Top of Available records

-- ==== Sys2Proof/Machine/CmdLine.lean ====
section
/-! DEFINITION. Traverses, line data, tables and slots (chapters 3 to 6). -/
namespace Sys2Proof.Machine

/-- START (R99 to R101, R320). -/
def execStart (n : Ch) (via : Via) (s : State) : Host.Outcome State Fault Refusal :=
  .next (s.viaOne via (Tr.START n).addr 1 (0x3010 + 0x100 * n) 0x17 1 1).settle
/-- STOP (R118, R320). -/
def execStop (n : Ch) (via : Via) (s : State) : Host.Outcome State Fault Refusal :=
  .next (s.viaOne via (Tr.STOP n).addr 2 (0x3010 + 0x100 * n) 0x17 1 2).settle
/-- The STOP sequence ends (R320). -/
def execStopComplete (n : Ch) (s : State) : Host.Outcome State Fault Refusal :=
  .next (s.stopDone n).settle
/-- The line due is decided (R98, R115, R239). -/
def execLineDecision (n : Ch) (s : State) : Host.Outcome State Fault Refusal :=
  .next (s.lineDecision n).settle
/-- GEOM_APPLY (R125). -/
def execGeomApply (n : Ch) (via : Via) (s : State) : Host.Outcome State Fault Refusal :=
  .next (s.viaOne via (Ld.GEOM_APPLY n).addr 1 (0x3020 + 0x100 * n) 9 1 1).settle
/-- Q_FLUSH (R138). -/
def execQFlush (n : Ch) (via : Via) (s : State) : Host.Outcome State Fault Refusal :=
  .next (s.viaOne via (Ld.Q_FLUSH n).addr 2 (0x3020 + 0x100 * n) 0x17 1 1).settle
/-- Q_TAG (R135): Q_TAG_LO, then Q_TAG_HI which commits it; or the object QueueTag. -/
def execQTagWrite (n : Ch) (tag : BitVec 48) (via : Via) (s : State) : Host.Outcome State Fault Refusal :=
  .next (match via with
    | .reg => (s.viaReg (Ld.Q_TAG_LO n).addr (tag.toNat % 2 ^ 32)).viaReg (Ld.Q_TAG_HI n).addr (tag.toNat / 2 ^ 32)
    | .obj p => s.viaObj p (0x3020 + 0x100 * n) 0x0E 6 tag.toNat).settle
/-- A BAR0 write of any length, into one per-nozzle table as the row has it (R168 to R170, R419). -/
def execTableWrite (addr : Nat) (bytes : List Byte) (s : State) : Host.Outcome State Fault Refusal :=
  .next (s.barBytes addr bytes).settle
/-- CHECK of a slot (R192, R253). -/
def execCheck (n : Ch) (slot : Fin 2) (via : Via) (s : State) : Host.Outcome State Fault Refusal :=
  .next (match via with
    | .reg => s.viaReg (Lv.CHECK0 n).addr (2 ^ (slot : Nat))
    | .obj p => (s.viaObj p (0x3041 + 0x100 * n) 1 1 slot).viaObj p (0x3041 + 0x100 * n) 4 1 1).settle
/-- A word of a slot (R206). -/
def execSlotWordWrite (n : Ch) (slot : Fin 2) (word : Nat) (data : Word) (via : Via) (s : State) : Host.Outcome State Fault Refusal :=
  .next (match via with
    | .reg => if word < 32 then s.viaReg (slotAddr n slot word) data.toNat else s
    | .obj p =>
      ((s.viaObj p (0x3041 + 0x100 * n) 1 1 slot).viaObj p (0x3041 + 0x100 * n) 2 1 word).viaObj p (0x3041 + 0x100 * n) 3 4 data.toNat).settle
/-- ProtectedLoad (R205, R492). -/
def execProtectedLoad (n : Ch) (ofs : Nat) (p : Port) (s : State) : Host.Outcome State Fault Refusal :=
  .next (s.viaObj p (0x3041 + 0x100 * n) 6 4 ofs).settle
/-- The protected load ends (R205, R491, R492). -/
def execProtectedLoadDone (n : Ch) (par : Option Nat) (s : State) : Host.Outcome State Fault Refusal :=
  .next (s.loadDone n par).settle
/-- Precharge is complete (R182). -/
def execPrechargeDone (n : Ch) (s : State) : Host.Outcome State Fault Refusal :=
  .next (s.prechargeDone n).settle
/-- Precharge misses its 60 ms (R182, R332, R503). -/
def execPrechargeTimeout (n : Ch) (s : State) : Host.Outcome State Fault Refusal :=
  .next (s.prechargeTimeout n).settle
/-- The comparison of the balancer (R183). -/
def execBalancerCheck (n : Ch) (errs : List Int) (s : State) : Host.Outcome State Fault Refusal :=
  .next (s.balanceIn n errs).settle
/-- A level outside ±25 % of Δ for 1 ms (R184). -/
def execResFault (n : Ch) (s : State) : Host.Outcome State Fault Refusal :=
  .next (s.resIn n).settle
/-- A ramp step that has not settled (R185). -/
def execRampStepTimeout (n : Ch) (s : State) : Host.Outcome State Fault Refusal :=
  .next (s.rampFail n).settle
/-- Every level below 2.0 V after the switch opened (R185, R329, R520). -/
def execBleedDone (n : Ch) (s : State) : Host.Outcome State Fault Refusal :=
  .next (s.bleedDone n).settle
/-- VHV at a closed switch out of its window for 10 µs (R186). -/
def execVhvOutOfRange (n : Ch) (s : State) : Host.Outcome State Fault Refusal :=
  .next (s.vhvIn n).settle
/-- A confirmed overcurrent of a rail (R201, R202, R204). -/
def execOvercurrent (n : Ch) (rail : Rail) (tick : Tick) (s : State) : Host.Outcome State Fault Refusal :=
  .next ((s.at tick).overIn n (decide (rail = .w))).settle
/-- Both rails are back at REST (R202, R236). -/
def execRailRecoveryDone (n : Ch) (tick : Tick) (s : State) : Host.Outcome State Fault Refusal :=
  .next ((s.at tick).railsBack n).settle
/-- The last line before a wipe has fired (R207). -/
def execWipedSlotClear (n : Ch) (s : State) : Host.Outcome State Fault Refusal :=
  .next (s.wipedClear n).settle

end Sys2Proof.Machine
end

Bottom of Available records

#### [Task statement]
Within this material, how many lines include the word "ends"? State only the number.

#### [Result]
2